Do you ever feel so sad all of a sudden?
 When you look back, you just wonder what if?
   Ah.. that evil question.
     What if?
        This is toxic.
           I shouldn't stay in its realm or else I won't be able to escape.
              Stop. No. Just don't go there.
I don't like this.
  I don't like where my train of thoughts are heading.
    It makes me doubt every decision I have made in my life.
      Feels like nothing is working alright for me.
        Even that rechargeable fan I just bought yesterday.
          Shame.
Maybe this just hormones, right?
 But no. No?
  It kind invalidates my feelings if that's the case, right?
   Ah... Why? Am? I? Questioning? Every? Thing?
It made me go insane, says the song I'm currently listening to.
I don't know what I'm really talking about.
 What I want you to know.
   This is just what I'm really thinking as of the moment.
     I feel so lost.
It's been awhile since the last time I updated.
 And this is what I could come up.
  I don't like using this and in as much I want to avoid saying this but,
   I really don't know what I should do.
    It feels like I'm running out of time and I want to do everything all at once.
      And I know, I can't do that.
       It's impossible.
         But everything around me tells me to hurry up.
           Existential crisis at its finest.
I'm smart.
 But I kept saying  I don't know.
  And it makes me an idiot.
  But it's true. I don't really know what to do with my life.
  What I should do..
   What I need to achieve.
     I keep making plans, writing goals..
       But it makes me wonder every time if they are what I needed to do.
It started from this..
 Does he truly like me?
  I don't like doubting him but I always ended up doing so.
   When just a slight change in his actions make me think this.
   Maybe the past truly traumatized me.
   It changed the way I think.
   It's difficult for me to trust anything and everything, even myself.
I'm too aware.
 I'm too observant.
  This must stop.
    I should live in the moment.
     But how?
Hay..
I don't know.
Ugh.
This should end.
I'll be back with a more meaningful content than this.
But for now, please excuse me.

TYL Vol 2: Happiness and Clarity

Sunday, August 5, 2018

Thank you, Spotify for making such playlist. Hihi
Whether it's just a playlist of my fave boy band or a simple cup of coffee jelly, they can somehow give me some sort of happiness. For a moment, I could forget the things that take over my head. 

_____

I sometimes liked it when a situation can prove my earlier thoughts wrong and when it gave me some realizations I could apply in my life. Like what happened earlier. I was feeling soooo lazy the whole day that I thought of backing out last minute in a planned gala with my friends that afternoon. Pinag-isipan ko kung sisimulan ko na lang ba yung Episode 11 ng Life on Mars or hindi e. But then, I thought otherwise kahit nagsusumigaw talaga na yung inner self ko na wag nang tumuloy. And I can say na worth it naman ang pagsuko ko ng isang episode ng Life on Mars at least kahit papano, nailabas ko ung ibang frustrations ko in life and some untold stories na gusto kong ishare sa mga kaibigan ko. Though naubos ung reserba kong social skills energy ko. Being an introvert has its downside din talaga hehe. After talking with them, for some reason, parang nabunutan ako ng tinik. I feel lighter and nawala yung gumugulo sa isip ko. Maybe because of what Aby said to me and me realize so many things.

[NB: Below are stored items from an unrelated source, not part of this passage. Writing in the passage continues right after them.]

-- ==== Sys2Proof/Machine/Procedures.lean ====
section
/-! DEFINITION. Families PROC and EVENT: the datapath procedures as rows of their own
(42_bitpack.md R110 to R115; log 11) and the reset event (70_reset_and_hazards.md R170). -/

namespace Sys2Proof.Machine

open Host (Outcome)

/-- pack_reset (R110) -/
def execPackReset (s : State) : Outcome State Fault Refusal := .next (packReset s)

/-- push_bit (R111) -/
def execPushBit (b : Bool) (s : State) : Outcome State Fault Refusal := .next (pushBit b s)

/-- pack_close (R112) -/
def execPackClose (s : State) : Outcome State Fault Refusal := .next (packClose s)

/-- unpack_reset (R113) -/
def execUnpackReset (s : State) : Outcome State Fault Refusal := .next (unpackReset s)

/-- unpack_load (R114); whether the beat is `ok` goes to the caller, DEC_FETCH (log 11) -/
def execUnpackLoad (b : ByteBeat) (s : State) : Outcome State Fault Refusal :=
  .next (unpackLoad b s).2

/-- pop_bit (R115); the bit goes to the caller, DEC_BIT. With `REM = 0` it is never called and
nothing happens (log 11). -/
def execPopBit (s : State) : Outcome State Fault Refusal :=
  if hasBit s then .next (popBit s).2 else .next s

/-- RESET (R170) -/
def execReset (s : State) : Outcome State Fault Refusal := .next (resetEvent s)

end Sys2Proof.Machine
end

[Non verbatim] "Yung kailangan mo magfocus sa mga taong nandyan sa tabi mo lagi kesa sa mga taong wala naman.", Aby said and it was so enlightening for some reason. Maybe because that helped me answer my earlier question which I wrote in my journal, Am I doing the right thing?. And it somehow ties-in in a verse I read just minutes ago in Our Daily Journey "Whatever is good and perfect is a gift coming down to us from God, our Father (James 1:12-18)"

Our Daily Journey. :)


When I first read the verse, I didn't understand it, even the explanation written along it. I even stopped reading and just did my nightly routine. Then as I was writing the second paragraph of this post and recalling the things that happened today, I just remembered that verse and woah, realization (again) hit me. The funny part was, the verse was intended for August 4 and not today but yeah. Haha.

And so, today is a gift from Him that gave me such happiness even in small things and clarity on my clouded mind.

TYL Vol. 1: For July..

Sunday, July 29, 2018

The National Shrine of the Divine Mercy (Taken with Huji Camera App)

Thank You, Lord for the things that happened this July. In a span of one month, I could say that I've learned so much about myself. It's not to say that I won't be able to learn more in the coming months, but yeah.

Thank You, Lord for being so patient with me. Even if I always get to a point where I question everything around me, You still find ways to make me understand how much You love me.

Thank You for always reminding me that I'm on the right track even if there's stiiiiiiiiiiiiiill a part of me that felt like I'm always on crossroads.



And thank You, Lord for letting me meet someone who I feel will be someone who can understand me, would push and help me to achieve my goals and can put up with someone like me. I know and You know, I'm still not on that stage yet. I hope I can and I hope he's patient enough to wait for me. Honestly, I'm happy.


Note: I'm starting a new series titled TYL which is an abbreviation of Thank You Lord. It's like a letter of gratitude I'm sending to Him. Yes, I could just have a notebook and right them down there, but truthfully, wala kasi akong notebook for this and I have a feeling na baka di ko rin matuloy pag ganon (though may chances rin ang series na to haha) pero ayun. I'm still thinking if weekly or monthly. Hehe. So ayun.

It's been 3 years..

Sunday, July 22, 2018


It became a habit that whenever I opened my Facebook, I would immediately checked my previous posts on the same day from the past years. You know, para pagtawanan ko yung sarili kong kajejehan. Hehe. Through that, it reminded me a milestone I achieved three years ago.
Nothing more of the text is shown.